Obama IPA - 6.4% Black IPA
Cunning Ninja's Imp IPA - 10.7%
Bacchus GMT+10 Porter - 6.4% 
Bacchus Bushfire - Smoked Rye Schwarzbier 6.4%
Bacchus Red Cock Ale - 5.6% 

Cheers Ross


----------



## manticle (16/5/11)

Going to alestars at the taphouse on Tuesday. I was thinking about going to bier-o just for drinks on Thursday.

Maybe wednesday is a better option? Does saying hello mean trying some of those beers?


----------



## Ross (16/5/11)

Yes Manticle, & a lot more specials there as well.

cheers Ross


----------



## Golani51 (16/5/11)

manticle said:


> Going to alestars at the taphouse on Tuesday. I was thinking about going to bier-o just for drinks on Thursday.
> 
> Maybe wednesday is a better option? Does saying hello mean trying some of those beers?



hey buddy:

I'll b there too.

What time did you intend on heading down?


----------



## manticle (16/5/11)

ale stars or bier-o?

Ale stars is definite - at this point I'm not sure about the other.
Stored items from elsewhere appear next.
/-- The states of a DC channel and its limits (R212, R213): entry conditions that have held start the channel with PWM at the
next carrier boundary; a PV channel of low power winds down for 10 s at the most to wait again; a battery channel out of its
window by 0.02 pu rests with 3502h and PWM off at the next boundary; a stop that has ended rests, or waits again after low
power; limits that nobody has written in time expire at the next boundary, with EV072 and LIMIT_FLAGS bit 6. -/
def Obligations.ChannelStatesAndLimits : Prop :=
  ∀ (s : State) (c : Nat), c < 4 → s.m.dc.length = 4 → s.m.grp.length = 8 →
  (∀ t, s.m.dcs c = dcWait → (s.m.dcAt c).entryPs = some t →
    Does (.dcEntryConditionsMet c) s (fun n => n.clk.upPs = max s.m.clk.upPs (t + s.m.entryTimePs c) ∧ n.dcs c = dcRunning ∧ (n.grpAt (4 + c)).starting = true ∧ (n.dcAt c).scan = false
      ∧ 71 ∈ n.seenEv))
  ∧ (∀ t, s.m.dcs c = dcRunning → s.m.get (Ob.dcMode c) = 1 → (s.m.dcAt c).pLowPs = some t →
    Does (.pvLowPower c) s (fun n => n.dcs c = dcStopping ∧ (n.dcAt c).toWait = true
      ∧ (n.dcAt c).stopPs = some (n.now + sPs 10) ∧ 71 ∈ n.seenEv
      ∧ n.clk.upPs = max s.m.clk.upPs (t + sPs 60) ∧ Only ([.clk, .dc, .obj, .eng, .saved] ++ evParts) s.m n ∧ OnlyEntries [Ob.dcState c] s.m n))
  ∧ (∀ t, s.m.dcs c = dcRunning → s.m.get (Ob.dcMode c) = 2 → (s.m.dcAt c).outPs = some t →
    Does (.batteryOutOfWindow c) s (fun n => n.dcs c = dcRest ∧ (n.grpAt (4 + c)).stopping = true ∧ (n.dcAt c).start = none
      ∧ 71 ∈ n.seenEv ∧ n.clk.upPs = max s.m.clk.upPs (t + msPs 10) ∧ Only ([.clk, .dc, .obj, .grp, .eng, .saved] ++ evParts) s.m n ∧ OnlyEntries [Ob.dcState c] s.m n))
  ∧ (s.m.dcs c = dcStopping →
    Does (.dcStopComplete c) s (fun n => n.dcs c = (if (s.m.dcAt c).toWait then dcWait else dcRest)
      ∧ (n.grpAt (4 + c)).stopping = (s.m.grpAt (4 + c)).on ∧ (n.dcAt c).toWait = false ∧ 71 ∈ n.seenEv
      ∧ Only ([.clk, .dc, .obj, .grp, .eng, .saved] ++ evParts) s.m n ∧ OnlyEntries [Ob.dcState c] s.m n))
  ∧ (∀ t, s.m.dcs c ≠ dcRest → (s.m.dcAt c).limitPs = some t →
    Does (.dcLimitsExpired c) s (fun n => (n.dcAt c).expDue = true ∧ (n.dcAt c).limitPs = none ∧ n.clk.upPs = max s.m.clk.upPs t
      ∧ Only [.clk, .dc, .saved] s.m n ∧ OnlyEntries [] s.m n))
  ∧ ((s.m.dcAt c).expDue = true → ((s.m.expireActs c).dcAt c).expired = true ∧ ((s.m.expireActs c).dcAt c).expPs = s.m.now
      ∧ bit ((s.m.expireActs c).get (Ob.limitFlags c)) 6 = true ∧ (s.m.expireActs c).dcs c = s.m.dcs c ∧ 72 ∈ (s.m.expireActs c).seenEv)

/-- Maximum power point tracking and the global scan (R215 to R217) of a PV channel that runs: a capped channel follows the
source voltage; perturb and observe within the power deadband moves V_MPP_REF by one STEP_MIN with the last sign; a scan that
is due starts at SCAN_V_HIGH, or waits under its conditions; a dwell that ends passes to the next voltage and keeps the better
power; the check keeps V_best with SCAN_RESULT 01h where the power has grown by SCAN_MIN_GAIN, and returns to V0 with 02h else,
with EV073. -/
def Obligations.TrackingAndScan : Prop :=
  ∀ (s : State) (c : Nat) (v p : Int), c < 4 → s.m.dc.length = 4 → s.m.dcs c = dcRunning → s.m.get (Ob.dcMode c) = 1 →
  ((s.m.dcAt c).scan = false → s.m.capped c = true → (s.m.dcAt c).partN ≠ 0 → p = meanOver (s.m.dcAt c).partP (s.m.dcAt c).partN →
    Does (.mpptStep c) s (fun n => n.getS (Ob.vMppRef c) = sat29 (s.m.eng.dcSignal c 1)
      ∧ n.getS (Ob.pSrc c) = sat29 (meanOver (s.m.dcAt c).perP (s.m.dcAt c).perN)
      ∧ bit (n.get (Ob.limitFlags c)) 7 = decide (s.m.getS (Ob.pvPLimit c) < p)
      ∧ Only [.clk, .obj, .dc, .saved] s.m n ∧ OnlyEntries [Ob.vMppRef c, Ob.pSrc c, Ob.limitFlags c] s.m n))
  ∧ (∀ vp, (s.m.dcAt c).scan = false → s.m.capped c = false → (s.m.dcAt c).waits = false → (s.m.dcAt c).vPrev = some vp →
      (s.m.dcAt c).partN ≠ 0 → v = meanOver (s.m.dcAt c).partV (s.m.dcAt c).partN → p = meanOver (s.m.dcAt c).partP (s.m.dcAt c).partN →
      p ≤ s.m.getS (Ob.pvPLimit c) → s.m.get (Ob.mpptMethod c) = 0 → absI (p - (s.m.dcAt c).pPrev) ≤ s.m.getS (Ob.pDeadband c) →
    Does (.mpptStep c) s (fun n =>
      n.getS (Ob.vMppRef c) = sat29 (s.m.mppClamp c (s.m.getS (Ob.vMppRef c) + (s.m.dcAt c).sign * s.m.getS (Ob.stepMin c)))
      ∧ n.getS (Ob.pSrc c) = sat29 (meanOver (s.m.dcAt c).perP (s.m.dcAt c).perN) ∧ (n.dcAt c).sign = (s.m.dcAt c).sign ∧ (n.dcAt c).vPrev = some v ∧ (n.dcAt c).pPrev = p
      ∧ Only [.clk, .obj, .dc, .saved] s.m n ∧ OnlyEntries [Ob.vMppRef c, Ob.pSrc c, Ob.limitFlags c] s.m n))
  ∧ (s.m.get (Ob.scanPeriod c) ≠ 0 → (s.m.dcAt c).scan = false →
    (s.m.scanBlocked c = false →
      Does (.scanDue c) s (fun n => (n.dcAt c).scan = true ∧ (n.dcAt c).point = 0 ∧ (n.dcAt c).v0 = (s.m.dcAt c).vRef
        ∧ (n.dcAt c).p0 = (s.m.dcAt c).pMean ∧ n.getS (Ob.vMppRef c) = sat29 (s.m.scanVolts c 0)
        ∧ Only [.clk, .obj, .dc, .saved] s.m n ∧ OnlyEntries [Ob.vMppRef c, Ob.scanTime c] s.m n))
    ∧ (s.m.scanBlocked c = true →
      Does (.scanDue c) s (fun n => (n.dcAt c).scan = false ∧ (n.dcAt c).waits = true
        ∧ Only [.clk, .dc, .saved] s.m n)))
  ∧ ((s.m.dcAt c).scan = true → s.m.scanBlocked c = false → (s.m.dcAt c).point + 1 < s.m.get (Ob.scanPoints c) →
      (s.m.dcAt c).partN ≠ 0 → p = meanOver (s.m.dcAt c).partP (s.m.dcAt c).partN →
    Does (.scanDwellEnd c) s (fun n => (n.dcAt c).point = (s.m.dcAt c).point + 1
      ∧ n.getS (Ob.vMppRef c) = sat29 (s.m.scanVolts c ((s.m.dcAt c).point + 1))
      ∧ ((s.m.dcAt c).pBest < p → (n.dcAt c).pBest = p ∧ (n.dcAt c).vBest = s.m.scanVolts c (s.m.dcAt c).point)
      ∧ (p ≤ (s.m.dcAt c).pBest → (n.dcAt c).pBest = (s.m.dcAt c).pBest ∧ (n.dcAt c).vBest = (s.m.dcAt c).vBest)
      ∧ Only [.clk, .obj, .dc, .saved] s.m n ∧ OnlyEntries [Ob.vMppRef c] s.m n))
  ∧ ((s.m.dcAt c).scan = true → s.m.scanBlocked c = false → s.m.get (Ob.scanPoints c) ≤ (s.m.dcAt c).point →
      (s.m.dcAt c).perN ≠ 0 → p = meanOver (s.m.dcAt c).perP (s.m.dcAt c).perN →
    Does (.scanCheckEnd c) s (fun n => (n.dcAt c).scan = false ∧ 73 ∈ n.seenEv ∧ (n.dcAt c).big = true
      ∧ (pu (s.m.dcAt c).p0 * (1 + s.m.getF (Ob.scanMinGain c) / 100) ≤ pu p →
          n.get (Ob.scanResult c) = 1 ∧ n.getS (Ob.vMppRef c) = sat29 (s.m.dcAt c).vBest)
      ∧ (pu p < pu (s.m.dcAt c).p0 * (1 + s.m.getF (Ob.scanMinGain c) / 100) →
          n.get (Ob.scanResult c) = 2 ∧ n.getS (Ob.vMppRef c) = sat29 (s.m.dcAt c).v0)
      ∧ Only ([.clk, .obj, .dc, .saved] ++ evParts) s.m n ∧ OnlyEntries [Ob.vMppRef c, Ob.pSrc c, Ob.scanResult c] s.m n))

/-- Fault ride-through (R227, R228, R233, R238, R240 to R242): the curve check shows the boundary, and notes a stop where the mean of
the lowest phase lies below it; a frequency stage that has lasted its time notes one; the stops noted act together at the boundary:
the section stops to DELAY with every cause shown and EV076; RECOV_TIME inside the shrunk window starts the recovery, whose
completion is normal operation; a loss of synchronism that is not one too many blanks the section with EV078; LOS_BLANK elapsed
leaves the resynchronisation for the boundary, at the grid's phase; the current limit that releases starts the recovery ramp. -/
def Obligations.RideThroughGoesOn : Prop :=
  ∀ (s : State) (u stage t : Nat), u < 4 → s.m.sec.length = 4 → s.m.eng.vsm.length = 4 →
  (s.m.detects u = true → s.m.rt u = rtLvrt → (s.m.secAt u).mags ≠ [] →
      s.m.curveNow u false ≤ meanLsb ((s.m.secAt u).mags.map (·.2.1)) → meanLsb ((s.m.secAt u).mags.map (·.2.2)) ≤ s.m.curveNow u true →
    Does (.rtCurveCheck u) s (fun n => n.getS (Ob.boundary u) = q29OfLsb (s.m.curveNow u false)
      ∧ Only [.obj, .saved] s.m n ∧ OnlyEntries [Ob.boundary u] s.m n))
  ∧ (s.m.detects u = true → s.m.rt u = rtLvrt → (s.m.grpAt u).latched = false → (s.m.secAt u).mags ≠ [] →
      meanLsb ((s.m.secAt u).mags.map (·.2.1)) < s.m.curveNow u false →
    Does (.rtCurveCheck u) s (fun n => (n.secAt u).stops = (s.m.secAt u).stops ++ [(2, 0x3701)]
      ∧ n.getS (Ob.boundary u) = q29OfLsb (s.m.curveNow u false) ∧ Only [.obj, .sec, .saved] s.m n ∧ OnlyEntries [Ob.boundary u] s.m n))
  ∧ (stage < 4 → s.m.detects u = true → (s.m.grpAt u).latched = false → (s.m.secAt u).stagePs.getD stage none = some t →
    Does (.freqTripStage u stage) s (fun n => (n.secAt u).stops = (s.m.secAt u).stops ++ [(4, 0x3703)]
      ∧ n.clk.upPs = max s.m.clk.upPs (t + msPs (s.m.stageMs u stage)) ∧ Only [.clk, .sec, .saved] s.m n ∧ OnlyEntries [] s.m n))
  ∧ (s.m.detects u = true → (s.m.grpAt u).latched = false → (∃ p ∈ (s.m.secAt u).stops, p.1 ≠ 6) →
      (s.m.rideActs u).gf u = gfStopping ∧ ((s.m.rideActs u).secAt u).noRamps = true ∧ ((s.m.rideActs u).secAt u).toDelay = true
      ∧ ((s.m.rideActs u).secAt u).stops = [] ∧ (s.m.rideActs u).get (Ob.rtState u) = 0 ∧ 76 ∈ (s.m.rideActs u).seenEv
      ∧ (s.m.rideActs u).get (Ob.rtCause u) = (s.m.secAt u).stops.foldl (fun a p => setBit a p.1 true)
          (if s.m.rt u = rtNormal then 0 else s.m.get (Ob.rtCause u)))
  ∧ (s.m.detects u = true → s.m.rt u = rtLvrt ∨ s.m.rt u = rtHvrt ∨ s.m.rt u = rtCeased → (s.m.secAt u).recovPs = some t →
    Does (.recovTimeMet u) s (fun n => n.rt u = rtRecovery ∧ (n.vsmAt u).idRec = (s.m.vsmAt u).refs.getD 0 0
      ∧ n.clk.upPs = max s.m.clk.upPs (t + msPs (s.m.get (Ob.recovTime u)))
      ∧ Only ([.clk, .obj, .eng, .saved] ++ evParts) s.m n ∧ OnlyEntries [Ob.rtState u] s.m n))
  ∧ (s.m.rt u = rtRecovery → s.m.rideOver u = true →
    Does (.rtRecoveryComplete u) s (fun n => n.rt u = rtNormal ∧ (n.secAt u).tauPs = none
      ∧ Only ([.obj, .sec, .saved] ++ evParts) s.m n ∧ OnlyEntries [Ob.rtState u] s.m n))
  ∧ (s.m.joined u = true → s.m.rt u ≠ rtLos → s.m.losAt u = some t → (s.m.reach t).losEvents u + 1 ≤ s.m.get (Ob.losN u) →
    Does (.lossOfSync u) s (fun n => n.rt u = rtLos ∧ (n.secAt u).losTimes.head? = some n.now ∧ (n.secAt u).jump = none
      ∧ (n.secAt u).blankPs = some n.now ∧ n.clk.upPs = max s.m.clk.upPs t ∧ 78 ∈ n.seenEv
      ∧ Only ([.clk, .obj, .sec, .saved] ++ evParts) s.m n ∧ OnlyEntries [Ob.rtState u, Ob.losInWindow u] s.m n))
  ∧ (s.m.rt u = rtLos → (s.m.secAt u).blankPs = some t →
    Does (.losBlankEnd u) s (fun n => (n.secAt u).blankEnds = true ∧ (n.secAt u).blankPs = none
      ∧ n.clk.upPs = max s.m.clk.upPs (t + msPs (s.m.get (Ob.losBlank u))) ∧ Only [.clk, .sec, .saved] s.m n ∧ OnlyEntries [] s.m n))
  ∧ ((s.m.secAt u).follow = false → ((s.m.resync u).vsmAt u).theta = s.m.get (Ob.gridPhase u) ∧ ((s.m.resync u).vsmAt u).dw = s.m.gridDw u)
  ∧ ((s.m.vsmAt u).limited = true → (s.m.secAt u).follow = false → (s.m.vsmAt u).calmPs = some t →
    Does (.currentLimitRelease u) s (fun n => (n.vsmAt u).limited = false ∧ (n.secAt u).recovRamp = true
      ∧ n.clk.upPs = max s.m.clk.upPs (t + msPs (s.m.get (Ob.releaseTime u))) ∧ Only [.clk, .eng, .sec, .saved] s.m n))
If I do go I'd guess around 7-ish and will give you a call.


----------



## Golani51 (16/5/11)

Ross said:


> Yes Manticle, & a lot more specials there as well.
> 
> cheers Ross



Ross:

The Imperial IPA is screaming DRINK ME!!
I might have to come down especially to drink....I mean....to visit.

R


----------



## domix (16/5/11)

Was thinking of doin a bit of a crawl Wed night.
Mountain goat for colab beer. + beers from feral and wig & pen
Royston for Crafty Pint tap curration
Beer Deluxe for Boatrocker hopbomb
Penny blue for the Moondog rosewater IIPA
then probably to biero. they usually have $5 pints weds.
is the private event the whole of biero? would love to get a taste of that IIPA
Ross, are your beers going on the main taps?

adam


----------



## Ross (16/5/11)

The event is being run by Innspire Beer Merchants in one of the back rooms, it's inviatation only for their clients but I have clearence to get a few people I know in.
You'll have to play it a bit by ear, but with $5 pints in the main bar it won't be a total disaster if I can't get you in. Innspire will be distributing our beers here & overseas.

cheers Ross


----------



## domix (16/5/11)

No worries Ross. I imagine there'll be a few blokes banging on the door trying to get a taste.
More than happy to suffer through $5 pints at the main bar :icon_cheers: 

cheers


----------



## Hoser (16/5/11)

Doing a bit of everything myself. Have to take advantage of an experience like this when it comes along! I hit off the North Coast tasting at Beer Deluxe tonight and have to say I LOVED the Rasputin Russian Imperial Stout! Best Imperial Stout I've ever had by a long shot! The California IPA was no slouch either. 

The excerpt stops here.